[Work task]:
What is needed here is an exact repetition of the records below, beginning at the line that has "(∀ (c : Word32)" and stopping after the line that has "decode 0x00000412#32 = .command".

-=-=-=-=-

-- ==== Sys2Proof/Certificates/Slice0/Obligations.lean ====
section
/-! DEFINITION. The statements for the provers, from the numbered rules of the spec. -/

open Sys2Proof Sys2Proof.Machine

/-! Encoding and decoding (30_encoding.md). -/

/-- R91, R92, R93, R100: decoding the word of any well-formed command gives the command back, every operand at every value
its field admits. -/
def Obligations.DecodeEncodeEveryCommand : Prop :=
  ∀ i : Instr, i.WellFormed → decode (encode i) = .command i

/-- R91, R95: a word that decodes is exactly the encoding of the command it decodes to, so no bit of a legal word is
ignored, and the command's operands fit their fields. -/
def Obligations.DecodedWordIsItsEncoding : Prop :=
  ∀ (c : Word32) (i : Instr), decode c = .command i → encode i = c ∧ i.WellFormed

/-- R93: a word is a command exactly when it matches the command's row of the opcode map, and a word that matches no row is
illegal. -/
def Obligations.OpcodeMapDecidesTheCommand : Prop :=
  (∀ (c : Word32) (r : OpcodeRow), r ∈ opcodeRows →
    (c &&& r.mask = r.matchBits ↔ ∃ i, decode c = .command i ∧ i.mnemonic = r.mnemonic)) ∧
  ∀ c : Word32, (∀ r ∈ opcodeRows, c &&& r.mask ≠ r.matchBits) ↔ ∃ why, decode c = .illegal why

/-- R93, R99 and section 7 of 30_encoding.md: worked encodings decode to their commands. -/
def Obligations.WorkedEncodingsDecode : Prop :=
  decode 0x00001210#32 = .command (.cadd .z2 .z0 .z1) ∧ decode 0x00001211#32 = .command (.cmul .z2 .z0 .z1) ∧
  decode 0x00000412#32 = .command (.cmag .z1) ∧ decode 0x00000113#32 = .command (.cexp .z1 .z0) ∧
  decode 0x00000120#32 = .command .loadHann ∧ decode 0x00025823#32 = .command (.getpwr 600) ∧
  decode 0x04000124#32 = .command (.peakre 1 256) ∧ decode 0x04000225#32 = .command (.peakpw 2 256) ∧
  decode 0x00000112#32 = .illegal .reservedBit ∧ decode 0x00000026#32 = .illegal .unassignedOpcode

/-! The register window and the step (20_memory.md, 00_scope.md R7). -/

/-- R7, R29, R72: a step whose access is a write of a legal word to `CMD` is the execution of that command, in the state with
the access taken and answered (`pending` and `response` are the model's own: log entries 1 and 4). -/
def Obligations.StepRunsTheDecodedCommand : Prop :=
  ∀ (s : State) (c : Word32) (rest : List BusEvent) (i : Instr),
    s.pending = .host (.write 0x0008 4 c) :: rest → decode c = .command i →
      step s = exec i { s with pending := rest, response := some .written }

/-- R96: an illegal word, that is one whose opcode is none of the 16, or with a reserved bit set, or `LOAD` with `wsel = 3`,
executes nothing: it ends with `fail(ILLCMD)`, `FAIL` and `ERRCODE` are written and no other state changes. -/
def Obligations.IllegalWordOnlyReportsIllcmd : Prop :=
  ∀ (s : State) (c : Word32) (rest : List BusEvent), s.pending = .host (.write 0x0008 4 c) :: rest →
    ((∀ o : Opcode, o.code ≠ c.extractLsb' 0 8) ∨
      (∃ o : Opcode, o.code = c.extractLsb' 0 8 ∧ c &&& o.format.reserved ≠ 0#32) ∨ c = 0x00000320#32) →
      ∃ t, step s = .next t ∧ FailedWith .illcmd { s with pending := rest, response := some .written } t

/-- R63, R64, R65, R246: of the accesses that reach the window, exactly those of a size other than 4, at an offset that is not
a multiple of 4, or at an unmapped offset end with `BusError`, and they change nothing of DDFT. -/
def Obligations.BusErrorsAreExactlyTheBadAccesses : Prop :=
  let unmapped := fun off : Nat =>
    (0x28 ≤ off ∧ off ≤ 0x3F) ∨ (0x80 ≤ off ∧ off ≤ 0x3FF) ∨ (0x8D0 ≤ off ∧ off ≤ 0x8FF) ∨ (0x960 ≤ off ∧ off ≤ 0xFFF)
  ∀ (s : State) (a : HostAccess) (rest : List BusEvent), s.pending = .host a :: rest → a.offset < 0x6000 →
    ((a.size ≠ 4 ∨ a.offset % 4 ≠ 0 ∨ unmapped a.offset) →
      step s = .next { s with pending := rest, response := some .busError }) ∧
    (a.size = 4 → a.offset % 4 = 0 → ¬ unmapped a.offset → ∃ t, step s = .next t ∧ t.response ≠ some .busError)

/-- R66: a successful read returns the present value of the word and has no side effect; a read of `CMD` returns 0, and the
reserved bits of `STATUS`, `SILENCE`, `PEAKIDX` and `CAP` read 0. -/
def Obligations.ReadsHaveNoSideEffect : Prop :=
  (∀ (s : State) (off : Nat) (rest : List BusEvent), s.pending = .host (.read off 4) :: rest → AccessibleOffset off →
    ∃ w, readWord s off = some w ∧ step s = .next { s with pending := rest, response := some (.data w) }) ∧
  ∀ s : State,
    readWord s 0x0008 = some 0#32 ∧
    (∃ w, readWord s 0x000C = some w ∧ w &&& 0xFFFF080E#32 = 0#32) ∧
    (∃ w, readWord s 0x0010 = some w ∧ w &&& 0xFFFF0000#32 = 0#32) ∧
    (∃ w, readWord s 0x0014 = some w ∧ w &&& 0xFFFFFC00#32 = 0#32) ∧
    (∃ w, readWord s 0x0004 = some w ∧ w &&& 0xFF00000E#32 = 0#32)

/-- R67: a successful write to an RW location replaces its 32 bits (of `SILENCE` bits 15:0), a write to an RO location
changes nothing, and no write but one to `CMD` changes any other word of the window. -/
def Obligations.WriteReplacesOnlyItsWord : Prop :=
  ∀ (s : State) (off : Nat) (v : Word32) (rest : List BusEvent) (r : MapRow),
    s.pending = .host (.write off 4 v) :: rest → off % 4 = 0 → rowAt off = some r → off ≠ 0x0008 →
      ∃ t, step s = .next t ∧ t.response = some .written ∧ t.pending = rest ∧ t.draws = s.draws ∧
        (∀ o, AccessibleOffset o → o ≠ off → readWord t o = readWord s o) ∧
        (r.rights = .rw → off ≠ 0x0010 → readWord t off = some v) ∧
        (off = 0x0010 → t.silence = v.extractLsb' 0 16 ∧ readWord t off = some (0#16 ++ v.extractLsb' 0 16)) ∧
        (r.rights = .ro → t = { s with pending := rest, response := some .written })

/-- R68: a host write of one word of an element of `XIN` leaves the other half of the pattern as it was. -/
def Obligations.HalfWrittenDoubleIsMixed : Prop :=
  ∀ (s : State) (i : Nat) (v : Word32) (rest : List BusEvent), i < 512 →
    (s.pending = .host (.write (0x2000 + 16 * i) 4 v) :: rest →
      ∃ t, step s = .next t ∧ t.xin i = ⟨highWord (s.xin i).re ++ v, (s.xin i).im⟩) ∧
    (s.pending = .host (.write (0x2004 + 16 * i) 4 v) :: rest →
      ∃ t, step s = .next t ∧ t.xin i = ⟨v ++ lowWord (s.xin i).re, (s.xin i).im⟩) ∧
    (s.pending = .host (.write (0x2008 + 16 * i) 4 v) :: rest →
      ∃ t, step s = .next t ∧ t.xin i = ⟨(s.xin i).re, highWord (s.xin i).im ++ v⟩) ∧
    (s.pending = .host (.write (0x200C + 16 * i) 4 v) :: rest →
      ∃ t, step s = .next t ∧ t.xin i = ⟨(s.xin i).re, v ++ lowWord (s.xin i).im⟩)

-=-=-=-=-

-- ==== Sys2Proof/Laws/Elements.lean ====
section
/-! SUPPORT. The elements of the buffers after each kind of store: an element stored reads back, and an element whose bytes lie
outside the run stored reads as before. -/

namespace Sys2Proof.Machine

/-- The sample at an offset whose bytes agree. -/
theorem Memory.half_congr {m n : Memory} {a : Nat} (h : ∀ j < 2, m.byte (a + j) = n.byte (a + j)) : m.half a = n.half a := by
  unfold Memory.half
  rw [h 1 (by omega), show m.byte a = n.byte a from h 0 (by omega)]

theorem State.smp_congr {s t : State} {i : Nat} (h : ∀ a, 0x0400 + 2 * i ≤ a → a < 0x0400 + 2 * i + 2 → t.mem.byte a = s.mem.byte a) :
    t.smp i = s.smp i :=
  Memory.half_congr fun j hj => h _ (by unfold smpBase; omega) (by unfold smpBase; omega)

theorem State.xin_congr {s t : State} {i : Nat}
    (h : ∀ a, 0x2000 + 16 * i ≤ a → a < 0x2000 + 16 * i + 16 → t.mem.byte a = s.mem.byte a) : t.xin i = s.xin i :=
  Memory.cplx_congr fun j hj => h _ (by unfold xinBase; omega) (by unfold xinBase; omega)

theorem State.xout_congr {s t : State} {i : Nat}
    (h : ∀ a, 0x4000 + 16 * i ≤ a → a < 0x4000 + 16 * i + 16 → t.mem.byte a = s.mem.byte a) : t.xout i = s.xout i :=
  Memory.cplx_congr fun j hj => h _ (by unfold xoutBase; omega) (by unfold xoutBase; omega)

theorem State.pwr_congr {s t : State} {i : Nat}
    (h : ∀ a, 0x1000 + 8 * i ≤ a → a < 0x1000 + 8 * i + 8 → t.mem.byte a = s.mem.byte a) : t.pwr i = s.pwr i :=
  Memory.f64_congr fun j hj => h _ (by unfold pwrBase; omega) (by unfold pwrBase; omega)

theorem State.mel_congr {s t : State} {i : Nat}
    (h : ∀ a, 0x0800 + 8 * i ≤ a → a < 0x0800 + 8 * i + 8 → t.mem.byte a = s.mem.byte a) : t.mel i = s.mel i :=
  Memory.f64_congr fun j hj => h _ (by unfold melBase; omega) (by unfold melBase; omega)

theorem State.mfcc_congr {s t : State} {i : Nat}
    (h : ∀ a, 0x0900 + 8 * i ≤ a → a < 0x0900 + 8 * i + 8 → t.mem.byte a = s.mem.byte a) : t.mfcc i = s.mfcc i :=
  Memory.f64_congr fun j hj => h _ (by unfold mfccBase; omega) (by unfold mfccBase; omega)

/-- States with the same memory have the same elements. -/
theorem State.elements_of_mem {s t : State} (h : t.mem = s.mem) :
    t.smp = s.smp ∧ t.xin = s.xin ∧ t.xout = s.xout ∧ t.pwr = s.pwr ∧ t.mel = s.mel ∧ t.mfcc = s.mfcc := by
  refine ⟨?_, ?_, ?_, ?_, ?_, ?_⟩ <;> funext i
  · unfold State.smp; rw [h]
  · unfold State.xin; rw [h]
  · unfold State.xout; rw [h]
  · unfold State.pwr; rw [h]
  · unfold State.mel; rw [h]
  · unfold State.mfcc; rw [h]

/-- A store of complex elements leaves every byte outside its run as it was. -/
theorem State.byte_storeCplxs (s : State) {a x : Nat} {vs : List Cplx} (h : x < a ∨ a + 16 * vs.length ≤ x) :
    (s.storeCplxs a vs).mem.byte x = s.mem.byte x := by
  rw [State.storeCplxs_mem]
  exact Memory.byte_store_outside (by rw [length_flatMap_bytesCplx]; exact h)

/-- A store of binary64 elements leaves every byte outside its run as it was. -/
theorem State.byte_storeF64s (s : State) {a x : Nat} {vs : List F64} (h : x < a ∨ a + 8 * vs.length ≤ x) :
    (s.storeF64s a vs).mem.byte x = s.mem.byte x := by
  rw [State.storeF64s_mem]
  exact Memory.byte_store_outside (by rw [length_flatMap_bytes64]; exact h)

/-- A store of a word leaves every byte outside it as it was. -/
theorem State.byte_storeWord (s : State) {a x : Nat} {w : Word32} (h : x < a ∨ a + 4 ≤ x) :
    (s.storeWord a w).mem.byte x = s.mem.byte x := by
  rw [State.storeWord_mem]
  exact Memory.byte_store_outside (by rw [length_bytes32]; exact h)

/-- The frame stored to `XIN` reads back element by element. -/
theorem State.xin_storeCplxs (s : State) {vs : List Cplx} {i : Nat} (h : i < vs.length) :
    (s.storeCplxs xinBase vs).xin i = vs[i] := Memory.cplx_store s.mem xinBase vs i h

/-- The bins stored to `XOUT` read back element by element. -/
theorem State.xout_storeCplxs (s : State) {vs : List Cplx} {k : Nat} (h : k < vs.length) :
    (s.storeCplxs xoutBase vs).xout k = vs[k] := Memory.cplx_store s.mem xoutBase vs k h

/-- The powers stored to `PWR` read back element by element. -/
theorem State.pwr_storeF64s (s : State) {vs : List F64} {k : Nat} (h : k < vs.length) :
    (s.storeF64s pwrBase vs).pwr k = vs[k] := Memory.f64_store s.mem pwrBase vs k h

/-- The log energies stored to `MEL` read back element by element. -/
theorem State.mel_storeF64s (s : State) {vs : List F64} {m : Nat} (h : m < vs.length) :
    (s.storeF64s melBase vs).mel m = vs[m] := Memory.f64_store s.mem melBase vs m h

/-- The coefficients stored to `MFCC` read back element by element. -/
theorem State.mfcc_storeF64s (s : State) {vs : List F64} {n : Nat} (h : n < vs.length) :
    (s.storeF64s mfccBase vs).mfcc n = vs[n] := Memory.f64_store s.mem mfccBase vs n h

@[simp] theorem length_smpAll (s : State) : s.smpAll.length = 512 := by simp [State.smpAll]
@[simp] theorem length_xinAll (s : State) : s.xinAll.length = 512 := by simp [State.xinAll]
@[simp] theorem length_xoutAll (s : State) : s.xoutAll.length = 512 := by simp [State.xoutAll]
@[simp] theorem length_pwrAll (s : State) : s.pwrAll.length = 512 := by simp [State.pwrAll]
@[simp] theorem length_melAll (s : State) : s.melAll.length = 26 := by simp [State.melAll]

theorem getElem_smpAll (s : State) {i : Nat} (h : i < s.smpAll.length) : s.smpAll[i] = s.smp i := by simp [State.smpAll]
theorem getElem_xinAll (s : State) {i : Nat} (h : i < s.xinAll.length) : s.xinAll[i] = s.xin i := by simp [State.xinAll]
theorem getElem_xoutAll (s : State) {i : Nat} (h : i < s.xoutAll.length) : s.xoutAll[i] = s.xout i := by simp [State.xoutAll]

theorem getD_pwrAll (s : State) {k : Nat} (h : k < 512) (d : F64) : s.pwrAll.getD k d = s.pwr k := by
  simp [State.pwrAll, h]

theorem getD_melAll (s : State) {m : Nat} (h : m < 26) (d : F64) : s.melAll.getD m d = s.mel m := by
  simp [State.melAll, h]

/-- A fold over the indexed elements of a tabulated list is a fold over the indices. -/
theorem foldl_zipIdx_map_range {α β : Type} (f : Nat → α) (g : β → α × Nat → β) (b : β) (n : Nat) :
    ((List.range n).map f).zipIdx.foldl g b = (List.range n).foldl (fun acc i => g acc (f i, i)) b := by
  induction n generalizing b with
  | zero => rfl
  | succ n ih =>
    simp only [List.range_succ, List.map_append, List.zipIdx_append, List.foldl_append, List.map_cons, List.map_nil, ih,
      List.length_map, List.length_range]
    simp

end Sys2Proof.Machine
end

-=-=-=-=-

[Solution to this exercise]:
  (∀ (c : Word32) (r : OpcodeRow), r ∈ opcodeRows →
    (c &&& r.mask = r.matchBits ↔ ∃ i, decode c = .command i ∧ i.mnemonic = r.mnemonic)) ∧
  ∀ c : Word32, (∀ r ∈ opcodeRows, c &&& r.mask ≠ r.matchBits) ↔ ∃ why, decode c = .illegal why

/-- R93, R99 and section 7 of 30_encoding.md: worked encodings decode to their commands. -/
def Obligations.WorkedEncodingsDecode : Prop :=
  decode 0x00001210#32 = .command (.cadd .z2 .z0 .z1) ∧ decode 0x00001211#32 = .command (.cmul .z2 .z0 .z1) ∧
  decode 0x00000412#32 = .command (.cmag .z1) ∧ decode 0x00000113#32 = .command (.cexp .z1 .z0) ∧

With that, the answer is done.